▶ _The task_
In exact form, set down only those lines of the material that run from its first line to the line with "(doSLinkFrameSent s) := by", inclusive.

***** Records shown *****

theorem doCharacterGapExpiry_carSafe {s : State} (h : CarSafe s) (l : LinkId) :
    CarSafe (doCharacterGapExpiry l s) := by
  unfold doCharacterGapExpiry
  split
  · exact h
  · exact updPort_carSafe (discard_carSafe h l _) l _

theorem doTestCharacter_carSafe {s : State} (h : CarSafe s) (m : MachineId) (wave : LineWave) :
    CarSafe (doTestCharacter m wave s) := by
  unfold doTestCharacter
  (repeat' split) <;> first | exact h | exact updTest_carSafe h m _

theorem doSLinkFrameSent_carSafe {s : State} (h : CarSafe s) : CarSafe (doSLinkFrameSent s) := by
  unfold doSLinkFrameSent
  split
  · exact h
  · dsimp only
    split
    · split
      · exact updPort_carSafe (s := { s with lnk.sup.sending := none, lnk.sup.line := [] }) h _ _
      · exact h
    · exact h

theorem doMLinkFrameSent_carSafe {s : State} (h : CarSafe s) (m : MachineId) : CarSafe (doMLinkFrameSent m s) := by
  exact car_raw h rfl rfl rfl

theorem doInputLevelChange_carSafe {s : State} (h : CarSafe s) (t : Nat) (energised : Bool) :
    CarSafe (doInputLevelChange t energised s) := by
  exact inputHolds_carSafe h t energised

theorem doTerminalOverload_carSafe {s : State} (h : CarSafe s) (t : Nat) : CarSafe (doTerminalOverload t s) := by
  exact overload_carSafe h t

theorem doPressInPulseEdge_carSafe {s : State} (h : CarSafe s) (t : Nat) : CarSafe (doPressInPulseEdge t s) := by
  exact pulseEdge_carSafe h t

theorem doDamperPwmPeriodStart_carSafe {s : State} (h : CarSafe s) (t : Nat) :
    CarSafe (doDamperPwmPeriodStart t s) := by
  exact periodStart_carSafe h t

theorem doStatus_carSafe {s : State} (h : CarSafe s) (sender : StatusFrom) (mode : Mode) (motion : Motion) (spot : ReportedSpot) :
    CarSafe (doStatus sender mode motion spot s) := by
  refine machineFrame_carSafe h _ fun ht => ?_
  exact takeStatus_carSafe ht sender mode motion spot

theorem doRequest_carSafe {s : State} (h : CarSafe s) (m : MachineId) (k : ReqKind) (n : Nat) :
    CarSafe (doRequest m k n s) := by
  refine machineFrame_carSafe h _ fun ht => ?_
  try dsimp only
  (repeat' split) <;> simp (maxDischargeDepth := 40) [ht]

theorem doDoorOff_carSafe {s : State} (h : CarSafe s) (m : MachineId) (n : Nat) (side : Option Side) :
    CarSafe (doDoorOff m n side s) := by
  refine machineFrame_carSafe h _ fun ht => ?_
  try dsimp only
  (repeat' split) <;> simp (maxDischargeDepth := 40) [ht]

theorem doDoorOn_carSafe {s : State} (h : CarSafe s) (m : MachineId) (n : Nat) (side : Option Side) :
    CarSafe (doDoorOn m n side s) := by
  refine machineFrame_carSafe h _ fun ht => ?_
  try dsimp only
  (repeat' split) <;> simp (maxDischargeDepth := 40) [ht]

theorem doDoorTight_carSafe {s : State} (h : CarSafe s) (m : MachineId) (n : Nat) (side : Option Side) :
    CarSafe (doDoorTight m n side s) := by
  refine machineFrame_carSafe h _ fun ht => ?_
  try dsimp only
  (repeat' split) <;> simp (maxDischargeDepth := 40) [ht]

theorem doRamStart_carSafe {s : State} (h : CarSafe s) (m : MachineId) (n : Nat) : CarSafe (doRamStart m n s) := by
  refine machineFrame_carSafe h _ fun ht => ?_
  try dsimp only
  (repeat' split) <;> simp (maxDischargeDepth := 40) [ht]

theorem doRamAtEnd_carSafe {s : State} (h : CarSafe s) (m : MachineId) (n : Nat) : CarSafe (doRamAtEnd m n s) := by
  refine machineFrame_carSafe h _ fun ht => ?_
  try dsimp only
  (repeat' split) <;> simp (maxDischargeDepth := 40) [ht]

theorem doRamHome_carSafe {s : State} (h : CarSafe s) (m : MachineId) (n : Nat) : CarSafe (doRamHome m n s) := by
  refine machineFrame_carSafe h _ fun ht => ?_
  try dsimp only
  (repeat' split) <;> simp (maxDischargeDepth := 40) [ht]

theorem doChargeStart_carSafe {s : State} (h : CarSafe s) (m : MachineId) (n : Nat) :
    CarSafe (doChargeStart m n s) := by
  refine machineFrame_carSafe h _ fun ht => ?_
  try dsimp only
  (repeat' split) <;> simp (maxDischargeDepth := 40) [ht]

theorem doChargeEnd_carSafe {s : State} (h : CarSafe s) (m : MachineId) (n : Nat) :
    CarSafe (doChargeEnd m n s) := by
  refine machineFrame_carSafe h _ fun ht => ?_
  try dsimp only
  (repeat' split) <;> simp (maxDischargeDepth := 40) [ht]

theorem doValve_carSafe {s : State} (h : CarSafe s) (m : MachineId) (n : Nat) (v : Option ValveState) :
    CarSafe (doValve m n v s) := by
  refine machineFrame_carSafe h _ fun ht => ?_
  try dsimp only
  (repeat' split) <;> simp (maxDischargeDepth := 40) [ht]

theorem doLeakSeen_carSafe {s : State} (h : CarSafe s) (m : MachineId) (n : Nat) (side : Option Side) :
    CarSafe (doLeakSeen m n side s) := by
  refine machineFrame_carSafe h _ fun ht => ?_
  try dsimp only
  (repeat' split) <;> simp (maxDischargeDepth := 40) [ht]

theorem doTaskDone_carSafe {s : State} (h : CarSafe s) (m : TaskSender) (n : Nat) (k : TaskKind) (r : TaskResult) :
    CarSafe (doTaskDone m n k r s) := by
  refine machineFrame_carSafe h _ fun ht => ?_
  try dsimp only
  (repeat' split) <;> simp (maxDischargeDepth := 40) [ht]

theorem doCcTaskDone_carSafe {s : State} (h : CarSafe s) (n : Nat) (a : ValveAction) (r : ValveResult) :
    CarSafe (doCcTaskDone n a r s) := by
  refine machineFrame_carSafe h _ fun ht => ?_
  try dsimp only
  (repeat' split) <;> simp (maxDischargeDepth := 40) [ht]

theorem doDumpDone_carSafe {s : State} (h : CarSafe s) (m : MachineId) (b : Nat) : CarSafe (doDumpDone m b s) := by
  refine machineFrame_carSafe h _ fun ht => ?_
  try dsimp only
  (repeat' split) <;> simp (maxDischargeDepth := 40) [ht]

theorem doBattery_carSafe {s : State} (h : CarSafe s) (tag : Byte) (nOv k : Nat) (lasts : List Nat) :
    CarSafe (doBattery tag nOv k lasts s) := by
  refine request_carSafe h tag (fun ht => ?_)
  split
  · exact ht
  · split
    · exact takeBattery_carSafe ht nOv k lasts
    · exact ht

theorem doSeries_carSafe {s : State} (h : CarSafe s) (tag : Byte) (p : SeriesParams) (start : Option Time32) :
    CarSafe (doSeries tag p start s) := by
  exact request_carSafe h tag fun ht => setup_carSafe ht _ _ fun _ => takeSeries_carSafe ht p start

theorem doTiming_carSafe {s : State} (h : CarSafe s) (tag : Byte) (v : Timing) : CarSafe (doTiming tag v s) := by
  exact request_carSafe h tag fun ht => setup_carSafe ht _ _ fun _ => takeTiming_carSafe ht v

theorem doPressure_carSafe {s : State} (h : CarSafe s) (tag : Byte) (k : Nat) (p : PressureParams) :
    CarSafe (doPressure tag k p s) := by
  refine request_carSafe h tag (fun ht => setup_carSafe ht _ _ fun hr => ?_)
  split
  · exact takePressure_carSafe ht k p
  · exact ht

theorem doWharf_carSafe {s : State} (h : CarSafe s) (tag : Byte) (v : WharfVals) : CarSafe (doWharf tag v s) := by
  exact request_carSafe h tag fun ht => setup_carSafe ht _ _ fun _ => takeWharf_carSafe ht v

theorem doDoors_carSafe {s : State} (h : CarSafe s) (tag : Byte) (v : DoorVals) : CarSafe (doDoors tag v s) := by
  exact request_carSafe h tag fun ht => setup_carSafe ht _ _ fun _ => takeDoors_carSafe ht v

theorem doTerminal_carSafe {s : State} (h : CarSafe s) (tag : Byte) (t : Nat) (fn : TermFn) (invert : Bool) (drive : Drive) (edge : Edge) :
    CarSafe (doTerminal tag t fn invert drive edge s) := by
  exact request_carSafe h tag fun ht => setup_carSafe ht _ _ fun _ => takeTerminal_carSafe ht t fn invert drive edge

theorem doLink_carSafe {s : State} (h : CarSafe s) (tag : Byte) (l : LinkId) (v : LineSettings) :
    CarSafe (doLink tag l v s) := by
  exact request_carSafe h tag fun ht => setup_carSafe ht _ _ fun _ => takeLink_carSafe ht l v

theorem doOvenLoad_carSafe {s : State} (h : CarSafe s) (tag : Byte) (v : OvenLoad) :
    CarSafe (doOvenLoad tag v s) := by
  refine request_carSafe h tag (fun ht => setup_carSafe ht _ _ fun _ => ?_)
  split
  · exact takeOvenLoad_carSafe ht v
  · exact ht

theorem doSetTime_carSafe {s : State} (h : CarSafe s) (tag : Byte) (t : Time32) : CarSafe (doSetTime tag t s) := by
  exact request_carSafe h tag (fun ht => setTimeOp_carSafe ht t) 


theorem doOvenService_carSafe {s : State} (h : CarSafe s) (tag : Byte) (n : Nat) (dir : ServiceDir) :
    CarSafe (doOvenService tag n dir s) := by
  exact request_carSafe h tag (fun ht => forOven_carSafe ht n (ovenServiceOp_carSafe ht n dir)) 


theorem doSetTarget_carSafe {s : State} (h : CarSafe s) (tag : Byte) (n target : Nat) :
    CarSafe (doSetTarget tag n target s) := by
  exact request_carSafe h tag (fun ht => forOven_carSafe ht n (setTargetOp_carSafe ht n target)) 


theorem doMakeup_carSafe {s : State} (h : CarSafe s) (tag : Byte) (n : Nat) : CarSafe (doMakeup tag n s) := by
  exact request_carSafe h tag (fun ht => runOnly_carSafe ht (forOven_carSafe ht n (makeupOp_carSafe ht n))) 


theorem doCancelMakeup_carSafe {s : State} (h : CarSafe s) (tag : Byte) (n : Nat) :
    CarSafe (doCancelMakeup tag n s) := by
  exact request_carSafe h tag (fun ht => runOnly_carSafe ht (cancelMakeupOp_carSafe ht n)) 


theorem doPlanStart_carSafe {s : State} (h : CarSafe s) (tag : Byte) (start : Option Time32) :
    CarSafe (doPlanStart tag start s) := by
  exact request_carSafe h tag (fun ht => runOnly_carSafe ht (planStartOp_carSafe ht start)) 


theorem doPlanHalt_carSafe {s : State} (h : CarSafe s) (tag : Byte) : CarSafe (doPlanHalt tag s) := by
  exact request_carSafe h tag (fun ht => runOnly_carSafe ht (planHaltOp_carSafe ht)) 


theorem doPlanResume_carSafe {s : State} (h : CarSafe s) (tag : Byte) : CarSafe (doPlanResume tag s) := by
  exact request_carSafe h tag (fun ht => runOnly_carSafe ht (planResumeReq_carSafe ht)) 


theorem doPlanStage_carSafe {s : State} (h : CarSafe s) (tag : Byte) : CarSafe (doPlanStage tag s) := by
  exact request_carSafe h tag (fun ht => runOnly_carSafe ht (planStageOp_carSafe ht)) 


theorem doSetMode_carSafe {s : State} (h : CarSafe s) (tag : Byte) (n : Nat) (mode : SlotMode) (fixedPush : Option Time32) :
    CarSafe (doSetMode tag n mode fixedPush s) := by
  exact request_carSafe h tag (fun ht => forOven_carSafe ht n (setModeOp_carSafe ht n mode fixedPush)) 


theorem doSetModeRange_carSafe {s : State} (h : CarSafe s) (tag : Byte) (first last : Nat) (mode : Option SlotMode) (fixedPush : Option Time32) :
    CarSafe (doSetModeRange tag first last mode fixedPush s) := by
  exact request_carSafe h tag (fun ht => runOnly_carSafe ht (setModeRangeOp_carSafe ht first last mode fixedPush)) 


theorem doRangeAbort_carSafe {s : State} (h : CarSafe s) (tag : Byte) : CarSafe (doRangeAbort tag s) := by
  exact request_carSafe h tag (fun ht => runOnly_carSafe ht (rangeAbortOp_carSafe ht)) 


theorem doClearBreach_carSafe {s : State} (h : CarSafe s) (tag : Byte) (n : Nat) :
    CarSafe (doClearBreach tag n s) := by
  exact request_carSafe h tag (fun ht => forOven_carSafe ht n (clearBreachOp_carSafe ht n)) 


theorem doPushRetry_carSafe {s : State} (h : CarSafe s) (tag : Byte) (n : Nat) : CarSafe (doPushRetry tag n s) := by
  exact request_carSafe h tag (fun ht => runOnly_carSafe ht (pushRetryOp_carSafe ht n)) 


theorem doAbandon_carSafe {s : State} (h : CarSafe s) (tag : Byte) (n : Nat) : CarSafe (doAbandon tag n s) := by
  exact request_carSafe h tag (fun ht => runOnly_carSafe ht (abandonOp_carSafe ht n)) 


theorem doLeakReport_carSafe {s : State} (h : CarSafe s) (tag : Byte) (n : Nat) (side : Option Side) :
    CarSafe (doLeakReport tag n side s) := by
  exact request_carSafe h tag (fun ht => runOnly_carSafe ht (leakReportOp_carSafe ht n side)) 


theorem doSetDamper_carSafe {s : State} (h : CarSafe s) (tag : Byte) (k value : Nat) :
    CarSafe (doSetDamper tag k value s) := by
  exact request_carSafe h tag (fun ht => forSection_carSafe ht k (setDamperOp_carSafe ht k value)) 


theorem doSetAuto_carSafe {s : State} (h : CarSafe s) (tag : Byte) (k : Nat) : CarSafe (doSetAuto tag k s) := by
  exact request_carSafe h tag (fun ht => forSection_carSafe ht k (setAutoOp_carSafe ht k)) 


theorem doSetSetpoint_carSafe {s : State} (h : CarSafe s) (tag : Byte) (k : Nat) (value : Int) :
    CarSafe (doSetSetpoint tag k value s) := by
  exact request_carSafe h tag (fun ht => forSection_carSafe ht k (setSetpointOp_carSafe ht k value)) 


theorem doTrackBlock_carSafe {s : State} (h : CarSafe s) (tag : Byte) (first last : Option TrackSpot) :
    CarSafe (doTrackBlock tag first last s) := by
  exact request_carSafe h tag (fun ht => trackBlockOp_carSafe ht first last) 


theorem doTrackFree_carSafe {s : State} (h : CarSafe s) (tag : Byte) (first last : Option TrackSpot) :
    CarSafe (doTrackFree tag first last s) := by
  exact request_carSafe h tag (fun ht => trackFreeOp_carSafe ht first last) 


theorem doSetOutput_carSafe {s : State} (h : CarSafe s) (tag : Byte) (t : Nat) (level : Option Bool) :
    CarSafe (doSetOutput tag t level s) := by
  exact request_carSafe h tag (fun ht => setOutputOp_carSafe ht t level) 


theorem doToggle_carSafe {s : State} (h : CarSafe s) (tag : Byte) (t : Nat) : CarSafe (doToggle tag t s) := by
  exact request_carSafe h tag (fun ht => writeOutput_carSafe ht t _) 


theorem doClearTerminal_carSafe {s : State} (h : CarSafe s) (tag : Byte) (t : Nat) :
    CarSafe (doClearTerminal tag t s) := by
  exact request_carSafe h tag (fun ht => clearTerminalOp_carSafe ht t) 


theorem doLinkClear_carSafe {s : State} (h : CarSafe s) (tag : Byte) (l : Option LinkId) :
    CarSafe (doLinkClear tag l s) := by
  exact request_carSafe h tag (fun ht => linkClearOp_carSafe ht l) 


theorem doLinkTest_carSafe {s : State} (h : CarSafe s) (tag : Byte) (l : Option LinkId) :
    CarSafe (doLinkTest tag l s) := by
  exact request_carSafe h tag (fun ht => forMLink_carSafe ht l fun m => linkTestOp_carSafe ht m) 
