-- ==== Sys2Proof/Laws/Terminals.lean ====
section
/-! SUPPORT. The levels of the output terminals: a pulse train at its ends of duty, and the level of an energised terminal. -/

namespace Sys2Proof.Machine.State

open Sys2Proof

/-- A pulse train of duty 0 is off (R115). -/
theorem pulseLevel_off {s : State} {r : TermRec} (h : r.duty = some 0) : s.pulseLevel r = false := by
  simp [pulseLevel, h]

/-- A pulse train of duty 1000 is on (R115). -/
theorem pulseLevel_full {s : State} {r : TermRec} (h : r.duty = some 1000) : s.pulseLevel r = true := by
  simp [pulseLevel, h]

/-- An energised terminal has its level on, or off with invert set (R164): what TERMINAL_FAULT carries (R166). -/
theorem outputLevel_of_energised {s : State} {r : TermRec} (h : s.termState r = some .energised) :
    s.outputLevel r = some (!r.invert) := by
  have key : ∀ on, s.outputLevel r = some on → (if r.fault || !s.driven r.fn then TermState.released
      else if on != r.invert then .energised else .deEnergised) = .energised → s.outputLevel r = some (!r.invert) := by
    intro on ho he
    rw [ho]
    split at he
    · cases he
    · split at he
      · rename_i hne
        revert hne
        cases on <;> cases r.invert <;> simp
      · cases he
  unfold termState at h
  split at h
  · rw [Option.some.injEq] at h
    split at h <;> cases h
  · cases ho : s.outputLevel r with
    | none => rw [ho] at h; cases h
    | some on =>
      rw [ho] at h
      rw [← ho]
      exact key on ho (Option.some.inj h)

end Sys2Proof.Machine.State
end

*****

▶ _Problem solution_
theorem doCharacterGapExpiry_carSafe {s : State} (h : CarSafe s) (l : LinkId) :
    CarSafe (doCharacterGapExpiry l s) := by
  unfold doCharacterGapExpiry
  split
  · exact h
  · exact updPort_carSafe (discard_carSafe h l _) l _

theorem doTestCharacter_carSafe {s : State} (h : CarSafe s) (m : MachineId) (wave : LineWave) :
    CarSafe (doTestCharacter m wave s) := by
  unfold doTestCharacter
  (repeat' split) <;> first | exact h | exact updTest_carSafe h m _

theorem doSLinkFrameSent_carSafe {s : State} (h : CarSafe s) : CarSafe (doSLinkFrameSent s) := by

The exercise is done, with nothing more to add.